After submission, applicants must track the status of their application in eRA Commons. Required Documentation and Materials Applicants must adhere to the instructions in the Research (R) Instructions in the How to Apply - Application Guide and any program-specific instructions in this NOFO. Key components include:
  • SF424(R&R) forms: Covering cover, project/performance sites, other project information, senior/key person profile, and budget (R&R or Modular).
  • PHS 398 forms: Including Cover Page Supplement and Research Plan.
  • Research Strategy: Must clearly address Factor 1 (Importance of the Research), Factor 2 (Rigor and Feasibility), and Factor 3 (Expertise and Resources) as detailed in the evaluation criteria.
  • Resource Sharing Plan: Required for all applicants.
  • Data Management and Sharing Plan: Required for all applicants planning research that generates scientific data, regardless of direct costs requested. This must be addressed in the application.
  • PHS Human Subjects and Clinical Trials Information: Required if human subjects are involved, including Study Record or Delayed Onset Study records.
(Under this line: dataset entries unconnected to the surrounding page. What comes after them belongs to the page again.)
-- ==== Sys2Proof/Machine/Array.lean ====
section
/-! DEFINITION. The cluster's array: its lease (R186, R290), power tokens (R203, R291), tile cells, and the flow of a walk's
pairs through it (R278 to R289). -/

namespace Sys2Proof.Machine

/-! The lease (R186). -/

/-- The number of commands a core asks the array for (R186): by its MLEASE, or again after TRET or a resumption. -/
def askedLease (k : Core) : Option Nat :=
  let x := k.stream .m
  if k.stopped || k.raising.isSome || x.run != .run then none
  else match x.op with
    | .mat o => match o.kind with
      | .lease n => some n
      | _ => k.wantLease
    | _ => k.wantLease

/-- The first asking core in the order holder + 1 to holder (R186). -/
def nextHolder (s : State) (cl : Nat) : Option Nat :=
  ((List.range 4).map fun i => 4 * cl + ((clusterAt s cl).last + 1 + i) % 4).find? fun c => (askedLease (coreAt s c)).isSome

/-- A core is granted the array: its MLEASE issues and retires (R186). -/
def leaseGranted (k : Core) : Core :=
  match (k.stream .m).op with
  | .mat o => match o.kind with
    | .lease _ =>
      let go (x : Stream) : Stream := { x.step 1 with op := .none }
      (((k.takePop .m o.sync).modStream .m go).retire .m o.sync)
    | _ => { k with wantLease := none, leaseLeft := 0 }
  | _ => { k with wantLease := none, leaseLeft := 0 }

/-- LEASE_GRANT (R186). -/
def execLeaseGrant (cl : Nat) (s : State) : Out :=
  let s0 := lapseLease s cl
  let x := clusterAt s0 cl
  if x.holder.isNone && 8 ≤ x.sinceEnd then
    match nextHolder s0 cl with
    | none => .next s0
    | some c =>
      let n := (askedLease (coreAt s0 c)).getD 0
      .next (modCore (modCluster s0 cl fun l => { l with holder := some c, left := n }) c leaseGranted)
  else .next s0

/-- An array command completes: it counts towards the lease run, and its power token goes back (R186, R291). -/
def commandDone (s : State) (c : Nat) : State :=
  let s1 := returnToken s c
  let cl := clusterOf c
  if (clusterAt s1 cl).holder == some c then
    let s2 := modCluster s1 cl fun l => { l with left := l.left - 1 }
    if (clusterAt s2 cl).left = 0 then endLease s2 cl else s2
  else s1

/-- The lease at the issue of an array command: asked for again after a trap, else held (R186). -/
def needLease : X Unit := do
  let s ← get
  let c := s.cur.core.val
  waitFor (coreAt s c).wantLease.isNone
  require ((clusterAt s (clusterOf c)).holder == some c) .lease 0

/-! Power tokens (R203, R291). -/

/-- A command of more than 64 steps waits for its cluster's token. -/
def needToken (steps : Nat) : X Unit := do
  let s ← get
  let cl := clusterOf s.cur.core.val
  if 64 < steps && !(clusterAt s cl).token then do
    set (modCluster s cl fun l => { l with waitToken := true })
    throw .hold

/-- A free token at a waiting cluster is taken (R291). -/
def takeToken (s : State) (cl : Nat) : State :=
  let d := cl / 32
  let x := clusterAt s cl
  if x.waitToken && !x.token && (dieAt s d).tokens.contains (cl % 32) then
    modDie (modCluster s cl fun l => { l with token := true, waitToken := false }) d
      fun y => { y with tokens := dropFirst (· == cl % 32) y.tokens }
  else s

/-- POWER_TOKEN_TAKE (R291). -/
def execPowerTokenTake (cl : Nat) (s : State) : Out := .next (takeToken s cl)

/-- Every free token of a die moves on, and waiting clusters take what reaches them (R291). -/
def moveTokens (s : State) (d : Nat) : State :=
  let s1 := modDie s d fun y => { y with tokens := y.tokens.map fun t => (t + 1) % 32 }
  (List.range 32).foldl (fun s i => takeToken s (32 * d + i)) s1

/-! Tile cells (R32). A clear cell is not listed. -/

def Tile.cell (t : Tile) (n : Nat) : Cell := (kget t.cells n).getD Cell.zero

def Tile.setCell (t : Tile) (n : Nat) (x : Cell) : Tile :=
  { t with cells := if x = Cell.zero then kdel t.cells n else kset t.cells n x }

def Tile.modCell (t : Tile) (n : Nat) (f : Cell → Cell) : Tile := t.setCell n (f (t.cell n))

/-- The class of a tile's pair; MCFG admits no other (R187). -/
def Tile.pair (t : Tile) : PairKind := (pairKind t.tag t.btag).getD .float

/-- An addend applied to a cell by the tile's mode, marking it poisoned where the addend used an uncorrectable element
(R83 to R85, R382). -/
def Tile.addTo (t : Tile) (n : Nat) (poison : Bool) (p : Val) : Tile :=
  t.modCell n fun c =>
    let c1 := applyAddend t.mode t.pair t.anchor p c
    { c1 with poi := c1.poi || poison }

def modTile (z : BitVec 1) (f : Tile → Tile) (k : Core) : Core := { k with z := vmod k.z z.toNat f }

/-! Products of a pair (R197). -/

/-- The addends of one product: three for FP32, integers as they are, the others by their E8M10 expansions. -/
def pairAddends (kind : PairKind) (ta tb : Tag) (a : Nat) (sa : Scale) (b : Nat) (sb : Scale) : List Val :=
  match kind with
  | .fp32 =>
    let ha := e8Val (splitHi a)
    let la := e8Val (splitLo a)
    let hb := e8Val (splitHi b)
    let lb := e8Val (splitLo b)
    [ha.mul hb, ha.mul lb, la.mul hb]
  | .int | .int4 | .bit => [(ta.val a).mul (tb.val b)]
  | _ => [(e8Val (expandE8m10 ta a sa)).mul (e8Val (expandE8m10 tb b sb))]

/-- A pair applied to the cells of its home row; an element in a flawed granule counts as zero bits (R197, R382). -/
def applyPair (f : Flow) (p : Pair) (t : Tile) : Tile :=
  p.brow.foldl (fun t x =>
    let bits := if x.flaw.isSome then 0 else x.bits.toNat
    (pairAddends t.pair f.tagA f.tagB p.a.toNat ⟨p.code.toNat, p.super.toNat⟩ bits ⟨x.code.toNat, x.super.toNat⟩).foldl
      (fun t v => t.addTo (256 * p.row + x.col) x.flaw.isSome v) t) t

/-! The flow (R278 to R284). -/

def Flow.queue (f : Flow) (l : Nat) : List Pair := (kget f.rowq l).getD []
def Flow.setQueue (f : Flow) (l : Nat) (q : List Pair) : Flow := { f with rowq := kset f.rowq l q }

/-- The oldest unfinished sequence o (R279). -/
def Flow.oldest (f : Flow) : Nat :=
  let all := f.rowq.flatMap (·.2) ++ f.spill ++ f.lanes.map (·.pair)
  all.foldl (fun m p => min m p.seq) f.next

/-- Pairs of a home row that are emitted and not done. -/
def Flow.earlier (f : Flow) (p : Pair) (held : List Pair) : Bool :=
  let before (q : Pair) : Bool := q.row == p.row && q.seq < p.seq
  (f.queue p.row).any before || f.spill.any before || f.lanes.any (fun w => before w.pair) || held.any before

/-- CANON: arrived pairs whose earlier pairs have all been applied, taken from `l` in ascending sequence (R284). -/
def Flow.release (f : Flow) : List Pair → List Pair → List Pair × List Pair
  | [], kept => ([], kept)
  | p :: rest, kept =>
    if f.earlier p kept then f.release rest (kept ++ [p])
    else
      let r := f.release rest kept
      (p :: r.1, r.2)

/-- The pair counts as done for its home row (R198). -/
def Flow.count (f : Flow) (l : Nat) : Flow := { f with done := kset f.done l ((kget f.done l).getD 0 + 1) }

/-- The completion phase (R280): the pairs done, in ascending lane, and the flow after. -/
def Flow.completion (f : Flow) : List Pair × Flow :=
  let fin := (f.lanes.filter fun w => w.left ≤ 1).mergeSort fun a b => a.lane ≤ b.lane
  let on := (f.lanes.filter fun w => 1 < w.left).map fun w => { w with left := w.left - 1 }
  let ps := fin.map (·.pair)
  (ps, ps.foldl (fun f p => f.count p.row) { f with lanes := on })

/-- The tile after the completion phase, and the flow with what CANON holds back (R284). -/
def applyDone (mode : AccMode) (exact : Bool) (f : Flow) (ps : List Pair) (t : Tile) : Flow × Tile :=
  if mode = .canon && !exact then
    let r := f.release ((f.held ++ ps).mergeSort fun a b => a.seq ≤ b.seq) []
    ({ f with held := r.2 }, r.1.foldl (fun t p => applyPair f p t) t)
  else (f, ps.foldl (fun t p => applyPair f p t) t)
This grant specifically requires a clinical trial.
  • Appendix: Limited materials are allowed; generally, only blank questionnaires or surveys.
Project Duration
  • The maximum project period is 5 years.
Reporting Obligations
  • Annual Reporting: Recipients must submit the Research Performance Progress Report (RPPR) annually.
  • Post-Award Monitoring: NIH will review and measure performance based on details and outcomes shared within the RPPR.

Evaluation Criteria

Applications are evaluated for their scientific and technical merit through a rigorous NIH peer review system. Reviewers assign an Overall Impact Score based on the likelihood of the project to significantly influence the research field. This score is primarily driven by three Scored Review Criteria:
  • Factor 1. Importance of the Research (Significance and Innovation):
    • Significance: How well the project's framework and design support future translational potential for improving cancer symptom management outcomes in clinical settings.
    • Innovation: The project's ability to generate mechanistic knowledge about expectancy processes affecting cancer symptoms and their management, including leveraging novel theoretical concepts and methodologies from expectancy and related psychological processes.
  • Factor 2. Rigor and Feasibility (Approach):
    • Approach: Clarity and justification for the selected patient population(s), cancer and treatment type(s), care setting(s), and symptom(s). Consideration of populations with the largest symptom burden, plans to oversample/exclusively sample underrepresented/medically underserved groups, or otherwise address disparities in cancer symptom management. Demonstration of an experimental medicine approach and a strategy for examining mechanisms and/or moderators of expectancy effects at multiple levels (e.g., physiological, psychological, interpersonal, environmental, structural).
  • Factor 3. Expertise and Resources (Investigator(s) and Environment):
    • Investigator(s): Assessment of whether the investigative team includes necessary expertise, such as medical staff (MD or specialized oncology nursing staff), cancer symptom management, biobehavioral processes, psychological science, and health disparities.
Additional Review Criteria Reviewers also consider these factors, which influence the overall impact score but do not receive separate criterion scores:
  • Protections for Human Subjects: Ensuring ethical treatment and safety of participants.
  • Vertebrate Animals: If applicable, adherence to guidelines for animal research.
  • Biohazards: Management of potential biological hazards.
  • Resubmissions/Renewals/Revisions: Evaluation of previous progress or appropriateness of proposed changes.
Additional Review Considerations These items are considered but do not contribute to the overall impact score directly:
  • Authentication of Key Biological and/or Chemical Resources: Plans for validating resources.
  • Budget and Period of Support: Justification and reasonableness of the requested budget and project duration in relation to the proposed research.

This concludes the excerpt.